Location: Hall Y7 - 2nd Floor, in-person at ISC 2024, Hamburg, Germany

Agenda:

All times are shown in CEST / Hamburg Time, UTC+2. Event details are subject to change. Register at: https://www.isc-hpc.com/registration-2024.html The workshop is held in conjunction with ISC 2024, Hamburg, Germany. To attend the IXPUG Workshop, you must register for the ISC 2024 Workshop Pass.

09:00–09:10 a.m. Welcome and Introduction to IXPUG
Amit Ruhela (Texas Advanced Computing Center (TACC))

Session 1 | Chair: Amit Ruhela (Texas Advanced Computing Center (TACC))

09:10-09:40 a.m.
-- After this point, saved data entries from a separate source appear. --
/-! ## The length of a pass -/

/-- The cycles of an instruction's pass for each eighth, and the cycles from the beginning of an eighth until its results are ready (R77,
R117, R140, R288). -/
def rateOf (ws : List Code) : Nat × Nat :=
  match instrWord ws with
  | none => (1, 4)
  | some (w, x) =>
    let o := bitsOf w.toNat 53 9
    let long := (x.getD 0).toNat
    let f64 := decide (0x05F ≤ o) && decide (o ≤ 0x061) && (decide (bitsOf long 40 8 = 13) || decide (bitsOf long 48 8 = 13))
    if bitsOf w.toNat 62 2 = 1 then (1, 4)
    else if (0x049 ≤ o && o ≤ 0x050) || (0x059 ≤ o && o ≤ 0x05E) || f64 || o = 0x086 || o = 0x088 then (4, 16)
    else if o = 0x085 || o = 0x087 then (2, 8) else (1, 4)
/-- An instruction that issues in one pass of eight eighths for the whole warp (R159). -/
def wholePass (ws : List Code) : Bool :=
  match instrWord ws with
  | none => false
  | some (w, _) => let o := bitsOf w.toNat 53 9; bitsOf w.toNat 62 2 != 1 && decide (0x0A0 ≤ o) && decide (o ≤ 0x0A7)
/-- The cycles that a pass over some threads lasts (R75, R117, R140, R159). -/
def passCycles (ws : List Code) (tids : List Nat) : Nat := if wholePass ws then 8 else (rateOf ws).1 * (eighths tids).length
/-- The cycles from the beginning of a pass until the results of its last eighth are ready (R288): warp collectives count from its end. -/
def readyIn (ws : List Code) (tids : List Nat) : Nat :=
  match instrWord ws with
  | none => 4
  | some (w, _) =>
    let o := bitsOf w.toNat 53 9
    let r := rateOf ws
    if bitsOf w.toNat 62 2 != 1 && decide (0x127 ≤ o) && decide (o ≤ 0x12C) then
      passCycles ws tids + (if decide (o ≥ 0x12B) && decide (8 ≤ bitsOf w.toNat 0 4) then 16 else 12)
    else passCycles ws tids - r.1 + r.2
/-- The cycles that a pass is from the next at least: STALL, the cycles it lasts, and between repetitions its results (R34, R75, R290). -/
def passDist (q : Sched) (ws : List Code) (tids : List Nat) (more : Bool) : Nat :=
  max (max q.stall 1) (if more then readyIn ws tids else passCycles ws tids)

/-! ## Outstanding instructions -/

/-- An outstanding instruction of a group of these threads at an address on a flag. -/
def SigHold.names (h : SigHold) (w : Warp) (den : Option Nat) (flag pc : Nat) (tids : List Nat) : Bool :=
  h.depth == w.depth && h.den == den && h.flag == flag && h.pc == pc && h.tids.any (fun t => tids.contains t)
/-- An instruction of a warp that names a flag has issued, or goes on (R35, R57): the threads `tids` of it, of which `inside` are still in
it, `left` cycles until its results are ready, `reqs` requests more outstanding, and the number `id` under which they are counted. -/
def noteHold (w : Warp) (den : Option Nat) (flag pc : Nat) (tids inside : List Nat) (left id reqs : Nat) : Warp :=
  if flag ≥ 12 || tids.isEmpty then w
  else if w.holds.any (fun h => h.names w den flag pc tids) then
    { w with holds := w.holds.map (fun h => if h.names w den flag pc tids then
        { h with tids := h.tids.filter (fun t => !tids.contains t) ++ inside, left := max h.left left, reqs := h.reqs + reqs } else h) }
  else if inside.isEmpty && left == 0 && reqs == 0 then w
  else
    let h : SigHold := { id := id, depth := w.depth, den := den, flag := flag, pc := pc, tids := inside, reqs := reqs, left := left }
    { w with holds := h :: w.holds }
/-- What an instruction of these threads that sends `n` requests numbered from `id` lowers as each completes, and the warp that counts them
(R35, R57): the flag, where one request of one repetition is all of it; else the instruction's own count. -/
def sendFlag (w : Warp) (den : Option Nat) (flag pc : Nat) (tids : List Nat) (id n : Nat) (reps more : Bool) : Nat × Warp :=
  if flag ≥ 12 then (flag, w)
  else if n = 1 && !reps then (flag, raiseFlag w w.depth den flag)
  else
    let no := match w.holds.find? (fun h => h.names w den flag pc tids) with | some h => h.id | none => id
    (16 + no, noteHold w den flag pc tids (if more then tids else []) 0 id n)
/-- Cycles pass: results become ready, and instructions complete with them (R77, R117). -/
def Warp.age (w : Warp) (n : Nat) : Warp :=
  { w with hazards := ageHazards w.hazards n, holds := w.holds.map (fun h => { h with left := h.left - n }) }
/-- All results of earlier passes are ready, as before a repetition of a REP group (R55, R290). -/
def Warp.ripe (w : Warp) : Warp := { w with hazards := [], holds := w.holds.map (fun h => { h with left := 0 }) }

/-! ## The end of an issue -/

/-- A warp at the end of one of its passes (R285, R302, R313, R442): JOIN's count of passes, YIELD ended by the issue of another group, the
skip mark cleared. -/
def passDone (w : Warp) (pc : Nat) (grp : List Nat) (dist : Nat) (whole : Bool) : Warp :=
  let joins := sortNat ((w.threads.filter (fun t => t.st == .join)).map (·.pc))
  { w with
    lastStall := dist
    since := 0
    holds := w.holds.filter (fun h => !h.ended)
    ableFor := 0
    aged := false
    young := false
    skip := if whole then none else w.skip
    compare := if w.compare = 2 then 0 else w.compare
    stepped := whole
    joinPasses := joins.map (fun p => (p, agetD w.joinPasses p 0 + 1))
    promoted := w.promoted.filter (· ≠ pc)
    groupWait := w.groupWait.filter (fun e => decide (e.1 ≠ pc))
    threads := w.threads.map (fun t =>
      if t.st == .yield && !grp.contains t.tid && decide (t.held = 0) then { t with st := .ready, cnt := 0 } else t) }

/-- The end of an issue: guarded-off threads step past the instruction, issuing threads go to the next repetition or past the
group (R55, R281). -/
def stepThreads (s : State) (c : Ctx) (tids : List Nat) (w : Warp) : Warp :=
  let next := c.pc + 8 * groupLen s
  let others := c.grp.filter (fun t => !tids.contains t)
  let w1 := gotoPc w others next
  if c.rk + 1 < repCount s.iss.rep then
    w1.modThreads tids (fun t => { t with rk := c.rk + 1, cnt := 0, again := false, st := if t.den.isSome then .ejected else .ready })
  else gotoPc w1 tids next

/-- The repetition being issued is the last. -/
def lastRep (s : State) (c : Ctx) : Bool := decide (c.rk + 1 ≥ repCount s.iss.rep)
/-- The state after the group has issued: `w` is its warp with the registers written, `inside` the threads still in the instruction, and
`left` the cycles until its results are ready. A den core completes what it issues at once (R293). -/
def finishAs (s : State) (c : Ctx) (tids : List Nat) (q : Sched) (inside : List Nat) (left : Nat) (w : Warp) : State :=
  let w1 := stepThreads s c tids w
  let w2 := if c.den.isSome then w1 else
    passDone (noteHold w1 none q.sig c.pc tids inside left 0 0) c.pc c.grp (passDist q s.iss.words tids (!lastRep s c)) (lastRep s c)
  let s1 := modWarp s c.w.name (fun old => if c.den.isSome then { w2 with frames := old.frames.take old.depth ++ w2.frames } else w2)
  if c.den.isSome then s1 else modQuad s1 c.w.core c.w.quad (fun k => { k with issued := true })
/-- The same for an instruction whose results are registers: its threads are in it until the last repetition (R57). -/
def finish (s : State) (c : Ctx) (tids : List Nat) (q : Sched) (w : Warp) : State :=
  finishAs s c tids q (if lastRep s c then [] else tids) (readyIn s.iss.words tids) w
/-- The same for an instruction without results, in which the threads `wait` go on waiting (R302, R312 to R314, R321). -/
def finishWait (s : State) (c : Ctx) (tids : List Nat) (q : Sched) (wait : List Nat) (w : Warp) : State := finishAs s c tids q wait 0 w
/-- The scheduling fields of an instruction that has raised its flag itself, until what it sent has completed (R35). -/
def Sched.sent (q : Sched) : Sched := { q with sig := 15 }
Optimizing Communications and I/O on Aurora for Application Performance
Authors: Kalyan Kumaran, Kevin Harms (Argonne Leadership Computing Facility, Argonne National Laboratory)
Abstract: The Aurora supercomputer at the Argonne Leadership Computing Facility consists of 10,624 nodes, each with two Intel Data Center CPU Max Series CPUs and four Intel Data Center GPU Max Series GPUs. Within a node, Xe Link and PCIe support coherent memory access to all processors. HPE's Slingshot 11 provides adaptive high-bandwidth interconnect between nodes and to the DAOS-based storage sub-system. This talk will discuss experiences in optimizing applications using XeLinks and eight NICs per compute node, as well as efficiently utilizing DAOS storage. We will examine a few example cases taken from work done during the Aurora Early Science Program, the Exascale Computing Project, and Non-Recurring Engineering work.

09:40-10:10 a.m : Talk 2

10:10-10:35 a.m. High Performance Fabric Support in DAOS
Authors: Michael Hennecke, Alexander Oganezov, Jerome Soumagne, John Carrier, and Joseph Moore (Intel Corporation)
Abstract: The Distributed Asynchronous Object Storage (DAOS) is an open source scale-out storage system that is designed from the ground up to support Storage Class Memory (SCM) and NVMe storage in user space. DAOS can run over any TCP network, but can also take advantage of high performance fabrics like InfiniBand, Slingshot, or Omni-Path. This paper describes the networking architecture of DAOS, and discusses scaling and performance aspects of running DAOS over those high performance fabrics.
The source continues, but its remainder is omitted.